[BioC] RE : create an new AnnotatedDataFrame

Thu Aug 9 15:52:58 CEST 2007

Hi Yad --

An AnnotatedDataFrame is a data frame, with additional information
about the columns of the data frame (such as a longer description of
the column name). The 'additional information about tthe columns' is
the 'varMetadata' (i.e., *Metadata* about the *var*iables in the data
frame).  The varMetadata is itself a data frame, and it must have a
column named 'labelDescription'.

You need to create an AnnotatedDataFrame for your feature
data. Suppose the 'MetaData' file is D:/MetaData.txt, then read the
data into a data.frame with something like

> featureDataFrame <- read.table("D:/MetaData",hheader=TRUE,
+ sep="",as.is=TRUE)

you might also have 'meta-data' about the columns in the
featureDataFrame, which you would arrange in another data.frame, but
this is not essential.

Then create an AnnotatedDataFrame

> featureData <- new("AnnotatedDataFrame", data=featureDataFrame)

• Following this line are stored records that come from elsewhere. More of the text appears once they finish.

/-- Fields of block HIF, part 0. -/
def listHIF0 : List Field :=
  [HIF_LINK_STATUS_A_WIDTH, HIF_LINK_STATUS_A_SPEED, HIF_LINK_STATUS_B_WIDTH, HIF_LINK_STATUS_B_SPEED,
   HIF_LINK_CFG_PORTS, HIF_LINK_CFG_HDR_BAD, HIF_LINK_CFG_EVT_PORT, HIF_STATUS_READY,
   HIF_STATUS_HRDY, HIF_STATUS_BRACE, HIF_STATUS_QUIESCE, HIF_STATUS_BOOT_FAIL,
   HIF_ING_LEVEL_ENTRIES, HIF_ING_LEVEL_HIGH_STATE, HIF_ING_LEVEL_FULL, HIF_ING_WM_HIGH,
   HIF_ING_WM_LOW, HIF_ING_EVENT_CROSS_HIGH, HIF_ING_EVENT_CROSS_LOW, HIF_ING_EVENT_FULL_HIT,
   HIF_EVT_DATA0_WORD0, HIF_EVT_DATA1_WORD1, HIF_EVT_DATA2_WORD2, HIF_EVT_DATA3_WORD3,
   HIF_EVT_STATUS_COUNT, HIF_EVT_STATUS_OVERFLOW, HIF_EVT_STATUS_NONEMPTY, HIF_EVT_LOST_COUNT,
   HIF_ALERT_CTL_EN, HIF_ALERT_CTL_PIN, HIF_ERR_STATUS_EARLY_DOORBELL, HIF_ERR_STATUS_SLOT_SPAN,
   HIF_ERR_STATUS_WM_INVALID, HIF_ERR_STATUS_BAR4_ACCESS]

/-! Fields of block SQ: Tables 04-8 to 04-14. -/

/-- `SQ.STATUS.OUTSTANDING`. -/
def SQ_STATUS_OUTSTANDING : Field := ⟨0x0080000, 0, 1, 0, 1, 0, 21, .ro, .warm, 0, 0, 2097151, []⟩
/-- `SQ.STATUS.DISCARDING`. -/
def SQ_STATUS_DISCARDING : Field := ⟨0x0080000, 0, 1, 0, 1, 21, 1, .ro, .warm, 0, 0, 1, []⟩
/-- `SQ.THROTTLE.STATE`. -/
def SQ_THROTTLE_STATE : Field := ⟨0x008000c, 0, 1, 0, 1, 0, 2, .ro, .warm, 0, 0, 3, []⟩
/-- `SQ.THROTTLE.ADVISORY_SEEN`. -/
def SQ_THROTTLE_ADVISORY_SEEN : Field := ⟨0x008000c, 0, 1, 0, 1, 2, 1, .w1c, .warm, 0, 0, 1, []⟩
/-- `SQ.THROTTLE.ENFORCE_SEEN`. -/
def SQ_THROTTLE_ENFORCE_SEEN : Field := ⟨0x008000c, 0, 1, 0, 1, 3, 1, .w1c, .warm, 0, 0, 1, []⟩
/-- `SQ.ADMIT_LIMIT.UNITS`. -/
def SQ_ADMIT_LIMIT_UNITS : Field := ⟨0x0080010, 0, 1, 0, 1, 0, 24, .ro, .warm, 16777215, 0, 16777215, []⟩
/-- `SQ.ARB_WEIGHT.HIGH`. -/
def SQ_ARB_WEIGHT_HIGH : Field := ⟨0x0080004, 0, 1, 0, 1, 0, 8, .rw, .warm, 8, 1, 255, []⟩
/-- `SQ.ARB_WEIGHT.NORMAL`. -/
def SQ_ARB_WEIGHT_NORMAL : Field := ⟨0x0080004, 0, 1, 0, 1, 8, 8, .rw, .warm, 4, 1, 255, []⟩
/-- `SQ.ARB_WEIGHT.BACKGROUND`. -/
def SQ_ARB_WEIGHT_BACKGROUND : Field := ⟨0x0080004, 0, 1, 0, 1, 16, 8, .rw, .warm, 1, 1, 255, []⟩
/-- `SQ.ARB_URGENT.CAP`. -/
def SQ_ARB_URGENT_CAP : Field := ⟨0x0080008, 0, 1, 0, 1, 0, 8, .rw, .warm, 10, 1, 50, []⟩
/-- `SQ.ARB_URGENT.BURST`. -/
def SQ_ARB_URGENT_BURST : Field := ⟨0x0080008, 0, 1, 0, 1, 8, 8, .rw, .warm, 8, 1, 64, []⟩
/-- `SQ.ARB_URGENT.CREDIT`. -/
def SQ_ARB_URGENT_CREDIT : Field := ⟨0x0080008, 0, 1, 0, 1, 16, 13, .ro, .warm, 800, 0, 8191, []⟩
/-- `SQ.ERR_STATUS.GO_PARTIAL`. -/
def SQ_ERR_STATUS_GO_PARTIAL : Field := ⟨0x0080020, 0, 1, 0, 1, 0, 1, .w1c, .warm, 0, 0, 1, []⟩
/-- `SQ.ERR_STATUS.SLOT_BUSY`. -/
def SQ_ERR_STATUS_SLOT_BUSY : Field := ⟨0x0080020, 0, 1, 0, 1, 1, 1, .w1c, .warm, 0, 0, 1, []⟩
/-- `SQ.ERR_STATUS.NO_RING`. -/
def SQ_ERR_STATUS_NO_RING : Field := ⟨0x0080020, 0, 1, 0, 1, 2, 1, .w1c, .warm, 0, 0, 1, []⟩
/-- `SQ.ERR_STATUS.TAG_BUSY`. -/
def SQ_ERR_STATUS_TAG_BUSY : Field := ⟨0x0080020, 0, 1, 0, 1, 3, 1, .w1c, .warm, 0, 0, 1, []⟩
/-- `SQ.ERR_STATUS.TQ_INVALID`. -/
def SQ_ERR_STATUS_TQ_INVALID : Field := ⟨0x0080020, 0, 1, 0, 1, 4, 1, .w1c, .warm, 0, 0, 1, []⟩
/-- `SQ.ERR_STATUS.HEAD_INVALID`. -/
def SQ_ERR_STATUS_HEAD_INVALID : Field := ⟨0x0080020, 0, 1, 0, 1, 5, 1, .w1c, .warm, 0, 0, 1, []⟩
/-- `SQ.ERR_STATUS.CFG_INVALID`. -/
def SQ_ERR_STATUS_CFG_INVALID : Field := ⟨0x0080020, 0, 1, 0, 1, 6, 1, .w1c, .warm, 0, 0, 1, []⟩
/-- `SQ.ERR_SOURCE.ID`. -/
def SQ_ERR_SOURCE_ID : Field := ⟨0x0080024, 0, 1, 0, 1, 0, 20, .ro, .warm, 0, 0, 1048575, []⟩
/-- `SQ.ERR_SOURCE.BIT`. -/
def SQ_ERR_SOURCE_BIT : Field := ⟨0x0080024, 0, 1, 0, 1, 20, 3, .ro, .warm, 0, 0, 7, []⟩
/-- `SQ.ERR_SOURCE.KIND`. -/
def SQ_ERR_SOURCE_KIND : Field := ⟨0x0080024, 0, 1, 0, 1, 23, 2, .ro, .warm, 0, 0, 3, []⟩
/-- `SQ.TQ_BASE_LO.ADDR_LO`. -/
def SQ_TQ_BASE_LO_ADDR_LO : Field := ⟨0x0081000, 16, 64, 0, 1, 11, 21, .rw, .warm, 0, 0, 2097151, []⟩
/-- `SQ.TQ_BASE_HI.ADDR_HI`. -/
def SQ_TQ_BASE_HI_ADDR_HI : Field := ⟨0x0081004, 16, 64, 0, 1, 0, 32, .rw, .warm, 0, 0, 4294967295, []⟩
/-- `SQ.TQ_CFG.EN`. -/
def SQ_TQ_CFG_EN : Field := ⟨0x0081008, 16, 64, 0, 1, 0, 1, .rw, .warm, 0, 0, 1, []⟩
/-- `SQ.TQ_CFG.CLASS`. -/
def SQ_TQ_CFG_CLASS : Field := ⟨0x0081008, 16, 64, 0, 1, 1, 2, .rw, .warm, 0, 0, 3, []⟩
/-- `SQ.TQ_CFG.CRING`. -/
def SQ_TQ_CFG_CRING : Field := ⟨0x0081008, 16, 64, 0, 1, 8, 6, .rw, .warm, 0, 0, 63, []⟩
/-- `SQ.TQ_CFG.PORT`. -/
def SQ_TQ_CFG_PORT : Field := ⟨0x0081008, 16, 64, 0, 1, 16, 1, .rw, .warm, 0, 0, 1, []⟩
/-- `SQ.TQ_BUSY.TAGS`. -/
def SQ_TQ_BUSY_TAGS : Field := ⟨0x008100c, 16, 64, 0, 1, 0, 32, .ro, .warm, 0, 0, 4294967295, []⟩
/-- `SQ.CR_BASE_LO.ADDR_LO`. -/
def SQ_CR_BASE_LO_ADDR_LO : Field := ⟨0x0082000, 32, 64, 0, 1, 12, 20, .rw, .warm, 0, 0, 1048575, []⟩
/-- `SQ.CR_BASE_HI.ADDR_HI`. -/
def SQ_CR_BASE_HI_ADDR_HI : Field := ⟨0x0082004, 32, 64, 0, 1, 0, 32, .rw, .warm, 0, 0, 4294967295, []⟩
/-- `SQ.CR_CFG.EN`. -/
def SQ_CR_CFG_EN : Field := ⟨0x0082008, 32, 64, 0, 1, 0, 1, .rw, .warm, 0, 0, 1, []⟩
/-- `SQ.CR_CFG.SIZE_LOG2`. -/
def SQ_CR_CFG_SIZE_LOG2 : Field := ⟨0x0082008, 32, 64, 0, 1, 4, 5, .rw, .warm, 4, 4, 16, []⟩
/-- `SQ.CR_CFG.PORT`. -/
def SQ_CR_CFG_PORT : Field := ⟨0x0082008, 32, 64, 0, 1, 12, 1, .rw, .warm, 0, 0, 1, []⟩
/-- `SQ.CR_COAL.TIME`. -/
def SQ_CR_COAL_TIME : Field := ⟨0x008200c, 32, 64, 0, 1, 0, 16, .rw, .warm, 0, 0, 65535, []⟩
/-- `SQ.CR_COAL.COUNT`. -/
def SQ_CR_COAL_COUNT : Field := ⟨0x008200c, 32, 64, 0, 1, 16, 8, .rw, .warm, 1, 0, 255, []⟩
/-- `SQ.CR_STATE.TAIL`. -/
def SQ_CR_STATE_TAIL : Field := ⟨0x0082010, 32, 64, 0, 1, 0, 16, .ro, .warm, 0, 0, 65535, []⟩
/-- `SQ.CR_STATE.HEAD`. -/
def SQ_CR_STATE_HEAD : Field := ⟨0x0082010, 32, 64, 0, 1, 16, 16, .ro, .warm, 0, 0, 65535, []⟩
/-- `SQ.CR_HELD.COUNT`. -/
def SQ_CR_HELD_COUNT : Field := ⟨0x0082014, 32, 64, 0, 1, 0, 21, .ro, .warm, 0, 0, 2097151, []⟩
/-- `SQ.CR_HELD.PHASE`. -/
def SQ_CR_HELD_PHASE : Field := ⟨0x0082014, 32, 64, 0, 1, 31, 1, .ro, .warm, 1, 0, 1, []⟩

/-- Fields of block SQ, part 0. -/
def listSQ0 : List Field :=
  [SQ_STATUS_OUTSTANDING, SQ_STATUS_DISCARDING, SQ_THROTTLE_STATE, SQ_THROTTLE_ADVISORY_SEEN,
   SQ_THROTTLE_ENFORCE_SEEN, SQ_ADMIT_LIMIT_UNITS, SQ_ARB_WEIGHT_HIGH, SQ_ARB_WEIGHT_NORMAL,
   SQ_ARB_WEIGHT_BACKGROUND, SQ_ARB_URGENT_CAP, SQ_ARB_URGENT_BURST, SQ_ARB_URGENT_CREDIT,
   SQ_ERR_STATUS_GO_PARTIAL, SQ_ERR_STATUS_SLOT_BUSY, SQ_ERR_STATUS_NO_RING, SQ_ERR_STATUS_TAG_BUSY,
   SQ_ERR_STATUS_TQ_INVALID, SQ_ERR_STATUS_HEAD_INVALID, SQ_ERR_STATUS_CFG_INVALID, SQ_ERR_SOURCE_ID,
   SQ_ERR_SOURCE_BIT, SQ_ERR_SOURCE_KIND, SQ_TQ_BASE_LO_ADDR_LO, SQ_TQ_BASE_HI_ADDR_HI,
   SQ_TQ_CFG_EN, SQ_TQ_CFG_CLASS, SQ_TQ_CFG_CRING, SQ_TQ_CFG_PORT,
   SQ_TQ_BUSY_TAGS, SQ_CR_BASE_LO_ADDR_LO, SQ_CR_BASE_HI_ADDR_HI, SQ_CR_CFG_EN,
   SQ_CR_CFG_SIZE_LOG2, SQ_CR_CFG_PORT, SQ_CR_COAL_TIME, SQ_CR_COAL_COUNT,
   SQ_CR_STATE_TAIL, SQ_CR_STATE_HEAD, SQ_CR_HELD_COUNT, SQ_CR_HELD_PHASE]

/-! Fields of block OMAP: Tables 05-16, 05-17. -/

/-- `OMAP.STATUS.READY`. -/
def OMAP_STATUS_READY : Field := ⟨0x00a0000, 0, 1, 0, 1, 0, 1, .ro, .warm, 0, 0, 1, []⟩
/-- `OMAP.STATUS.REFILL`. -/
def OMAP_STATUS_REFILL : Field := ⟨0x00a0000, 0, 1, 0, 1, 1, 1, .ro, .warm, 0, 0, 1, []⟩
/-- `OMAP.OBJ_COUNT_LO.COUNT`. -/
def OMAP_OBJ_COUNT_LO_COUNT : Field := ⟨0x00a0004, 0, 1, 0, 1, 0, 32, .ro, .warm, 0, 0, 4294967295, []⟩
/-- `OMAP.OBJ_COUNT_HI.COUNT`. -/
def OMAP_OBJ_COUNT_HI_COUNT : Field := ⟨0x00a0008, 0, 1, 0, 1, 0, 32, .ro, .warm, 0, 0, 4294967295, []⟩
/-- `OMAP.CACHE_HIT.COUNT`. -/
def OMAP_CACHE_HIT_COUNT : Field := ⟨0x00a0010, 0, 1, 0, 1, 0, 32, .rc, .warm, 0, 0, 4294967295, []⟩
/-- `OMAP.CACHE_MISS.COUNT`. -/
def OMAP_CACHE_MISS_COUNT : Field := ⟨0x00a0014, 0, 1, 0, 1, 0, 32, .rc, .warm, 0, 0, 4294967295, []⟩

/-- Fields of block OMAP, part 0. -/
def listOMAP0 : List Field :=
  [OMAP_STATUS_READY, OMAP_STATUS_REFILL, OMAP_OBJ_COUNT_LO_COUNT, OMAP_OBJ_COUNT_HI_COUNT,
   OMAP_CACHE_HIT_COUNT, OMAP_CACHE_MISS_COUNT]

/-! Fields of block TNS: Tables 06-8, 06-9. -/

/-- `TNS.CFG.BLOCK_SIZE`. -/
def TNS_CFG_BLOCK_SIZE : Field := ⟨0x00c0000, 0, 1, 0, 1, 0, 2, .rwl, .warm, 2, 0, 3, []⟩
/-- `TNS.CFG.RESTART`. -/
def TNS_CFG_RESTART : Field := ⟨0x00c0000, 0, 1, 0, 1, 4, 3, .rwl, .warm, 4, 0, 4, []⟩
/-- `TNS.CFG.HUFF`. -/
def TNS_CFG_HUFF : Field := ⟨0x00c0000, 0, 1, 0, 1, 8, 1, .rwl, .warm, 1, 0, 1, []⟩
/-- `TNS.STATUS.CTX_USED`. -/
def TNS_STATUS_CTX_USED : Field := ⟨0x00c0004, 0, 1, 0, 1, 0, 13, .ro, .warm, 0, 0, 8191, []⟩
/-- `TNS.STATUS.ENG_C`. -/
def TNS_STATUS_ENG_C : Field := ⟨0x00c0004, 0, 1, 0, 1, 16, 5, .ro, .warm, 0, 0, 31, []⟩
/-- `TNS.STATUS.ENG_D`. -/
def TNS_STATUS_ENG_D : Field := ⟨0x00c0004, 0, 1, 0, 1, 24, 4, .ro, .warm, 0, 0, 15, []⟩
/-- `TNS.IN_BYTES_LO.COUNT`. -/
def TNS_IN_BYTES_LO_COUNT : Field := ⟨0x00c0010, 0, 1, 0, 1, 0, 32, .ro, .warm, 0, 0, 4294967295, []⟩
/-- `TNS.OUT_BYTES_LO.COUNT`. -/
def TNS_OUT_BYTES_LO_COUNT : Field := ⟨0x00c0018, 0, 1, 0, 1, 0, 32, .ro, .warm, 0, 0, 4294967295, []⟩
/-- `TNS.IN_BYTES_HI.COUNT`. -/
def TNS_IN_BYTES_HI_COUNT : Field := ⟨0x00c0014, 0, 1, 0, 1, 0, 32, .ro, .warm, 0, 0, 4294967295, []⟩
/-- `TNS.OUT_BYTES_HI.COUNT`. -/
def TNS_OUT_BYTES_HI_COUNT : Field := ⟨0x00c001c, 0, 1, 0, 1, 0, 32, .ro, .warm, 0, 0, 4294967295, []⟩
/-- `TNS.RAW_BLOCKS.COUNT`. -/
def TNS_RAW_BLOCKS_COUNT : Field := ⟨0x00c0020, 0, 1, 0, 1, 0, 32, .rc, .warm, 0, 0, 4294967295, []⟩
/-- `TNS.CTX_EVICT.COUNT`. -/
def TNS_CTX_EVICT_COUNT : Field := ⟨0x00c0024, 0, 1, 0, 1, 0, 32, .rc, .warm, 0, 0, 4294967295, []⟩
/-- `TNS.FMT_ERR.COUNT`. -/
def TNS_FMT_ERR_COUNT : Field := ⟨0x00c0028, 0, 1, 0, 1, 0, 32, .rc, .warm, 0, 0, 4294967295, []⟩
/-- `TNS.ERR_STATUS.HOST_TAG`. -/
def TNS_ERR_STATUS_HOST_TAG : Field := ⟨0x00c0030, 0, 1, 0, 1, 0, 1, .w1c, .warm, 0, 0, 1, []⟩
/-- `TNS.ERR_STATUS.MEDIA_TAG`. -/
def TNS_ERR_STATUS_MEDIA_TAG : Field := ⟨0x00c0030, 0, 1, 0, 1, 1, 1, .w1c, .warm, 0, 0, 1, []⟩
/-- `TNS.ERR_STATUS.FORMAT`. -/
def TNS_ERR_STATUS_FORMAT : Field := ⟨0x00c0030, 0, 1, 0, 1, 2, 1, .w1c, .warm, 0, 0, 1, []⟩
/-- `TNS.ERR_STATUS.CTX_POISON`. -/
def TNS_ERR_STATUS_CTX_POISON : Field := ⟨0x00c0030, 0, 1, 0, 1, 3, 1, .w1c, .warm, 0, 0, 1, []⟩
/-- `TNS.KEY_LOADED.SLOTS`. -/
def TNS_KEY_LOADED_SLOTS : Field := ⟨0x00c0040, 4, 8, 0, 1, 0, 32, .ro, .warm, 0, 0, 4294967295, []⟩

and finally use this, along with the matrix of expression value, to
create an ExpressionSet

> es <- new("ExpressionSet", exprs=exprs, featureData=featureData)

If you had phenotype data as well, you could do the same steps

> phenoDataFile <- "D:/phenoData.txt"
> phenoDataFrame <- read.table(phenoDataFile,
+ header=TRUE,sep="",as.is=TRUE)
> phenoData <- new("AnnotatedDataFrame", data=phenoDataFrame)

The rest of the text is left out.